# Quantifying Interlingua Across Models

In [1]:
%load_ext autoreload
%autoreload 2
%matplotlib inline

In [2]:
import pickle
from collections import defaultdict

import torch
import numpy as np
import pandas as pd
from scipy import spatial, stats
from collections import defaultdict
from sklearn.metrics import f1_score, accuracy_score

from procrustes import orthogonal
from transformers import AutoTokenizer, AutoModelForCausalLM, AutoModel, AutoModelForSeq2SeqLM
from datasets import load_dataset, load_from_disk

from util import encode_batch

In [3]:
model_class = "mT5"

# Encode dataset with models

In [4]:
# !python encode_dataset_with_models.py {'mT5'}


# Solving the task

In [None]:
hf_model_ids = ['google/mt5-small',
                'google/mt5-base',
                'google/mt5-large',
                'google/mt5-xl',
                'google/mt5-xxl']

langs = ['en', 'fr', 'de', 'et', 'ru']

# Accuracy

In [6]:
# !python run_analysis.py mT5 acc
# !python run_analysis.py mT5 cka
# !python run_analysis.py mT5 acc-cent
# !python run_analysis.py mT5 acc-procrustes

In [None]:
%%time

mean_f1s = defaultdict(lambda: defaultdict(list))
mean_cosmatrix = defaultdict(lambda: defaultdict(list))

for hf_model_id in list(reversed(hf_model_ids)):
    print(f"\n\n{hf_model_id}")
    
    # load datasets for needed model
    dataset = {}
    for lang in langs:
        dataset[lang] = load_from_disk(f"../experiments/encoded_datasets/xnli/{hf_model_id.split('/')[-1]}/{lang}")

    
    src = dataset['en']
    num_layers = sum([n.startswith("mean") for n in src.column_names])
        
    for lang in langs:
        if lang == "en":
          continue
        
        print(f"\n pair: en-{lang}")

        tgt = dataset[lang]
        
        for l in range(num_layers):
            print(f"l{l}", end = ' ')
            d = compute_cosine_gpu(src[f'mean_{l}'], tgt[f'mean_{l}'])
            s = accuracy_score(list(range(len(d))), d.argmax(axis=1))
            mean_f1s[hf_model_id][lang].append(s)
            mean_cosmatrix[hf_model_id][lang].append(d)

print('\n\nFinished \n')

# save
scores_dfs = dict(mean_f1s)
scores_dfs = {k: dict(v) for k, v in scores_dfs.items()}

pickle.dump(scores_dfs, open(f"../experiments/encoded_datasets/xnli/{model_class}-accuracies-all_models.pkl", 'wb'))
print('saved accs')

cosmatrix_dfs = dict(mean_cosmatrix)
cosmatrix_dfs = {k: dict(v) for k, v in cosmatrix_dfs.items()}

# pickle.dump(cosmatrix_dfs, open(f"../experiments/encoded_datasets/xnli/cosine_matrices-all_models.pkl", 'wb'))
# print('saved cosines')

# Accuracy Centered

In [None]:
%%time

mean_f1s = defaultdict(lambda: defaultdict(list))
mean_cosmatrix = defaultdict(lambda: defaultdict(list))
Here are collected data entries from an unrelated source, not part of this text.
/-- A wave found under a number has that number. -/
theorem State.wave?_id {s : State} {id : Nat} {w : Wave} (h : s.wave? id = some w) : w.id = id := by
  have := List.find?_some h
  simpa using this

/-! ## Slots -/

@[simp] theorem SlotId.other_ne (k : SlotId) : k.other ≠ k := by cases k <;> simp [SlotId.other]

@[simp] theorem SlotId.other_other (k : SlotId) : k.other.other = k := by cases k <;> rfl

@[simp] theorem Wave.slot_setSlot_same (w : Wave) (k : SlotId) (x : Slot) : (w.setSlot k x).slot k = x := by
  cases k <;> rfl

@[simp] theorem Wave.slot_setSlot_other (w : Wave) (k : SlotId) (x : Slot) :
    (w.setSlot k x).slot k.other = w.slot k.other := by cases k <;> rfl

@[simp] theorem Wave.setSlot_id (w : Wave) (k : SlotId) (x : Slot) : (w.setSlot k x).id = w.id := by cases k <;> rfl
@[simp] theorem Wave.setSlot_launch (w : Wave) (k : SlotId) (x : Slot) : (w.setSlot k x).launch = w.launch := by cases k <;> rfl
@[simp] theorem Wave.setSlot_wid (w : Wave) (k : SlotId) (x : Slot) : (w.setSlot k x).wid = w.wid := by cases k <;> rfl
@[simp] theorem Wave.setSlot_core (w : Wave) (k : SlotId) (x : Slot) : (w.setSlot k x).core = w.core := by cases k <;> rfl
@[simp] theorem Wave.setSlot_quad (w : Wave) (k : SlotId) (x : Slot) : (w.setSlot k x).quad = w.quad := by cases k <;> rfl
@[simp] theorem Wave.setSlot_entry (w : Wave) (k : SlotId) (x : Slot) : (w.setSlot k x).entry = w.entry := by cases k <;> rfl
@[simp] theorem Wave.setSlot_state (w : Wave) (k : SlotId) (x : Slot) : (w.setSlot k x).state = w.state := by cases k <;> rfl
@[simp] theorem Wave.setSlot_ww (w : Wave) (k : SlotId) (x : Slot) : (w.setSlot k x).ww = w.ww := by cases k <;> rfl
@[simp] theorem Wave.setSlot_rb (w : Wave) (k : SlotId) (x : Slot) : (w.setSlot k x).rb = w.rb := by cases k <;> rfl
@[simp] theorem Wave.setSlot_spb (w : Wave) (k : SlotId) (x : Slot) : (w.setSlot k x).spb = w.spb := by cases k <;> rfl
@[simp] theorem Wave.setSlot_spl (w : Wave) (k : SlotId) (x : Slot) : (w.setSlot k x).spl = w.spl := by cases k <;> rfl
@[simp] theorem Wave.setSlot_pvb (w : Wave) (k : SlotId) (x : Slot) : (w.setSlot k x).pvb = w.pvb := by cases k <;> rfl
@[simp] theorem Wave.setSlot_asid (w : Wave) (k : SlotId) (x : Slot) : (w.setSlot k x).asid = w.asid := by cases k <;> rfl
@[simp] theorem Wave.setSlot_part (w : Wave) (k : SlotId) (x : Slot) : (w.setSlot k x).part = w.part := by cases k <;> rfl
@[simp] theorem Wave.setSlot_regs (w : Wave) (k : SlotId) (x : Slot) : (w.setSlot k x).regs = w.regs := by cases k <;> rfl
@[simp] theorem Wave.setSlot_stack (w : Wave) (k : SlotId) (x : Slot) : (w.setSlot k x).stack = w.stack := by cases k <;> rfl
@[simp] theorem Wave.setSlot_brkSeq (w : Wave) (k : SlotId) (x : Slot) : (w.setSlot k x).brkSeq = w.brkSeq := by cases k <;> rfl
@[simp] theorem Wave.setSlot_hamper (w : Wave) (k : SlotId) (x : Slot) : (w.setSlot k x).hamper = w.hamper := by cases k <;> rfl
@[simp] theorem Wave.setSlot_rows (w : Wave) (k : SlotId) (x : Slot) : (w.setSlot k x).rows = w.rows := by cases k <;> rfl
@[simp] theorem Wave.setSlot_batch (w : Wave) (k : SlotId) (x : Slot) : (w.setSlot k x).batch = w.batch := by cases k <;> rfl
@[simp] theorem Wave.setSlot_gbars (w : Wave) (k : SlotId) (x : Slot) : (w.setSlot k x).gbars = w.gbars := by cases k <;> rfl
@[simp] theorem Wave.setSlot_gbarAt (w : Wave) (k : SlotId) (x : Slot) : (w.setSlot k x).gbarAt = w.gbarAt := by cases k <;> rfl
@[simp] theorem Wave.setSlot_kept (w : Wave) (k : SlotId) (x : Slot) : (w.setSlot k x).kept = w.kept := by cases k <;> rfl
@[simp] theorem Wave.setSlot_started (w : Wave) (k : SlotId) (x : Slot) : (w.setSlot k x).started = w.started := by cases k <;> rfl
@[simp] theorem Wave.setSlot_fences (w : Wave) (k : SlotId) (x : Slot) : (w.setSlot k x).fences = w.fences := by cases k <;> rfl
@[simp] theorem Wave.setSlot_refusedFit (w : Wave) (k : SlotId) (x : Slot) : (w.setSlot k x).refusedFit = w.refusedFit := by cases k <;> rfl
@[simp] theorem Wave.setSlot_unread (w : Wave) (k : SlotId) (x : Slot) : (w.setSlot k x).unread = w.unread := by cases k <;> rfl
for hf_model_id in list(reversed(hf_model_ids)):
    print(f"\n\n{hf_model_id}")
    
    # load datasets for needed model
    dataset = {}
    for lang in langs:
        dataset[lang] = load_from_disk(f"../experiments/encoded_datasets/xnli/{hf_model_id.split('/')[-1]}/{lang}")

    
    src = dataset['en']
    num_layers = sum([n.startswith("mean") for n in src.column_names])
        
    for lang in langs:
        if lang == "en":
          continue
        
        print(f"\n pair: en-{lang}")

        tgt = dataset[lang]
        
        for l in range(num_layers):
            d = compute_cosine_gpu(src[f'mean_{l}'], tgt[f'mean_{l}'], center=True)
            s = accuracy_score(list(range(len(d))), d.argmax(axis=1))
            mean_f1s[hf_model_id][f"en-{lang}"].append(s)
            mean_cosmatrix[hf_model_id][f"en-{lang}"].append(d)
            print(f"l{l}: {s}", end = ' ')
            
print('\n\nFinished \n')

# save
cent_scores_dfs = dict(mean_f1s)
cent_scores_dfs = {k: dict(v) for k, v in cent_scores_dfs.items()}

pickle.dump(cent_scores_dfs, open(f"../experiments/encoded_datasets/xnli/{model_class}-cent-accuracies-all_models.pkl", 'wb'))
print('saved centered accs')

cosmatrix_dfs = dict(mean_cosmatrix)
cosmatrix_dfs = {k: dict(v) for k, v in cosmatrix_dfs.items()}

# pickle.dump(cosmatrix_dfs, open(f"../experiments/encoded_datasets/xnli/cosine_matrices-all_models.pkl", 'wb'))
# print('saved cosines')

# Accuracy procrustes (centered + rotated)

In [None]:
%%time

mean_f1s = defaultdict(lambda: defaultdict(list))
# mean_cosmatrix = defaultdict(lambda: defaultdict(list))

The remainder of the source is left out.